Most of the poems in the book are scenes—in scattered American localities, and often while travelling—of these lovers trying to get by and (to borrow a peculiarly appropriate old-fashioned term) cleave to one another…. [As] the book's title suggests, the poems are haunted with a sense of final things. Love in these poems, as Ms Lerman has also said, is a way of "getting by—no matter how strange, difficult, absurd or grievous are the circumstances you find yourself in, there must be a way to survive them". Love here occupies small and suffocating areas, and seems a seed fallen among the thorns and stony places of typical American scenes. Nevertheless, as all the poems show, such love does not seem to need to fall upon a rich ground to live. It sprouts, survives; and it even translates its surroundings. Every day seems lived as if it were the last day, which is cherished as a weird promise of yet another final meeting "on that beautiful shore" in the sweet by and by. Lerman's people are "waiting for time to be repealed."…
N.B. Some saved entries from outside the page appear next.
-- ==== Sys2Proof/Machine/JobRunner.lean ====
section
/-! DEFINITION. The job runner (R178 to R180, R183, R210, R333, R341 to R344): starting a plan, submitting segments with bubble filling,
the weight guard, snapshot and checkpoint points, and the step boundary. -/

namespace Sys2Proof.Machine

def State.jr (s : State) (p : Nat) : JrX := (s.part p).jr
def State.updJr (s : State) (p : Nat) (f : JrX → JrX) : State := s.updPart p (fun x => { x with jr := f x.jr })
def State.jrState (s : State) (p : Nat) : Nat := s.fld pgJobRunner p F.JOB_RUNNER_JR_STATUS_STATE
def State.setJrState (s : State) (p v : Nat) : State := s.setFld pgJobRunner p F.JOB_RUNNER_JR_STATUS_STATE v

/-- A little-endian field of bytes. -/
def fieldOf (l : List Byte) (off n : Nat) : Nat := leNat ((l.drop off).take n)

def JrX.queues (j : JrX) : Nat := fieldOf j.plan 0x3A 2
def JrX.stepCount (j : JrX) : Nat := fieldOf j.plan 0x10 4

/-- The global queues that the runner submits to; none where the plan names a queue outside the partition's holding. -/
def State.jrQueues (s : State) (p : Nat) (plan : List Byte) : Option (List Nat) :=
  ((List.range (fieldOf plan 0x3A 2)).map (fun i => s.globalQueue p (fieldOf plan 0x3C 4 + i))).foldr
    (fun q r => match q, r with | some q, some r => some (q :: r) | _, _ => none) (some [])

/-- The header keeps the rules of R179. -/
def State.planOk (s : State) (p base : Nat) (h : List Byte) : Bool :=
  decide (base % 64 = 0) && !isHost base && s.inReservation p base (base + 127) &&
  fieldOf h 0x00 4 = 1 && decide (fieldOf h 0x04 4 < 4) && decide (1 ≤ fieldOf h 0x14 2) && decide (1 ≤ fieldOf h 0x17 1) &&
  decide (fieldOf h 0x17 1 ≤ 8) && decide (1 ≤ fieldOf h 0x1C 4) && decide (fieldOf h 0x38 1 ≤ 8) && fieldOf h 0x39 1 = 0 &&
  (h.drop 0x40).all (fun b => b = 0) && decide (1 ≤ fieldOf h 0x3A 2) && (s.jrQueues p h).isSome

/-- The runner stops (R180, R183). -/
def State.jrStop (s : State) (p cause : Nat) : State :=
  let s := (s.setJrState p 4).setFld pgJobRunner p F.JOB_RUNNER_JR_STATUS_CAUSE cause
  s.updJr p (fun j => { j with phase := 0, todo := [], stopReq := false, waitT := none })

/-- Stage a value as software does (R41). -/
def State.stageReg (s : State) (page bank off v : Nat) : State :=
  { s with shadows := sset s.shadows (rkey page bank off) (BitVec.ofNat 64 v) }

/-- JR_CTRL.START (R179, R183): the header is checked, JOB_SEED is copied, and SNAP_INTERVAL, CKPT_INTERVAL and the flags are staged. A START
while a plan runs is ignored; a partition that does not exist has no runner. -/
def State.jrStart (s : State) (p : Nat) : State :=
  if (s.part p).state = 0 || (s.part p).pfFrozen || (s.jrState p ≠ 0 && s.jrState p ≠ 4) then s
  else
    let s := s.wake
    let base := s.reg pgJobRunner p R.JOB_RUNNER_PLAN_BASE
    let h := s.rdBytes p base 128
    if s.planOk p base h then
      let s := s.updJr p (fun j => { JrX.init with
        plan := h, base := base, seed := fieldOf h 0x08 8, startStep := s.reg pgJobRunner p R.JOB_RUNNER_STEP_INDEX,
        ckptT := s.timeNow, ckptNow := j.ckptNow })
      let s := (s.setReg pgJobRunner p R.JOB_RUNNER_JR_STATUS 1).meter p R.METER_HBM_BYTES 128
      ((s.stageReg pgJobRunner p R.JOB_RUNNER_SNAP_INTERVAL (fieldOf h 0x14 2)).stageReg pgJobRunner p R.JOB_RUNNER_CKPT_INTERVAL
        (fieldOf h 0x18 4)).stageReg pgJobRunner p R.JOB_RUNNER_JR_FLAGS (fieldOf h 0x04 4)
    else (s.jrStop p 4).raisePage pgJobRunner 8

/-- JR_CTRL.STOP (R180, R183): takes effect at the next step boundary. -/
def State.jrStopReq (s : State) (p : Nat) : State :=
  if s.jrState p = 0 || s.jrState p = 4 then s else s.updJr p (fun j => { j with stopReq := true })

/-! ### Submitting -/

/-- Submission entries from position a up to position b of a ring. -/
def ringDist (n a b : Nat) : Nat := (b + n - a) % n

/-- Whether a submitted slot still waits to be read or to complete. -/
def State.slotOpen (s : State) (q slot : Nat) : Bool :=
  let x := s.queue q
  let n := s.qSize q
  (s.cmd? q slot).isSome || decide (ringDist n x.rd slot < ringDist n x.rd x.tail)

/-- A submitted segment has completed; the last one is open while descriptors of it wait. -/
def State.useDone (s : State) (p : Nat) (u : JrUse) : Bool :=
  u.slots.all (fun k => !s.slotOpen u.q k) && !((s.jr p).todo ≠ [] && (s.jr p).uses.getLast? = some u)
Always about to die, for love; to occupy such a position continually is a manoeuvre of terrible desperation, a hunt among stones ("but we are running out of surplus marrow/and have had to utilize the family pain supplies/Eventually we will be too crippled to separate"). Living this way, in poetry, is a way of showing what being alive means ("we go together, you and I/to make the summer games for us all"). The device is like the romance conventions of fairyland, which in fact these poems continually reproduce. Fairyland (terrible, wonderful, impossible) is not itself our attachment, or what we are meant to long for; it is the occasion for revealing precise and memorable images of true human attachments. This is why the enamelled surfaces and ritual localities and events in these poems are so important, and why they would evaporate to nothing if they were not the manifesting (and disappearing) frame for all the common, small talk. The power of these poems issues out of that necessary marriage of the strange and the piteously familiar.

Jerome McGann, "The Love That's Left," in The Times Literary Supplement (© Times Newspapers Ltd., 1976; reproduced from The Times Literary Supplement by permission), December 10, 1976, p. 1563.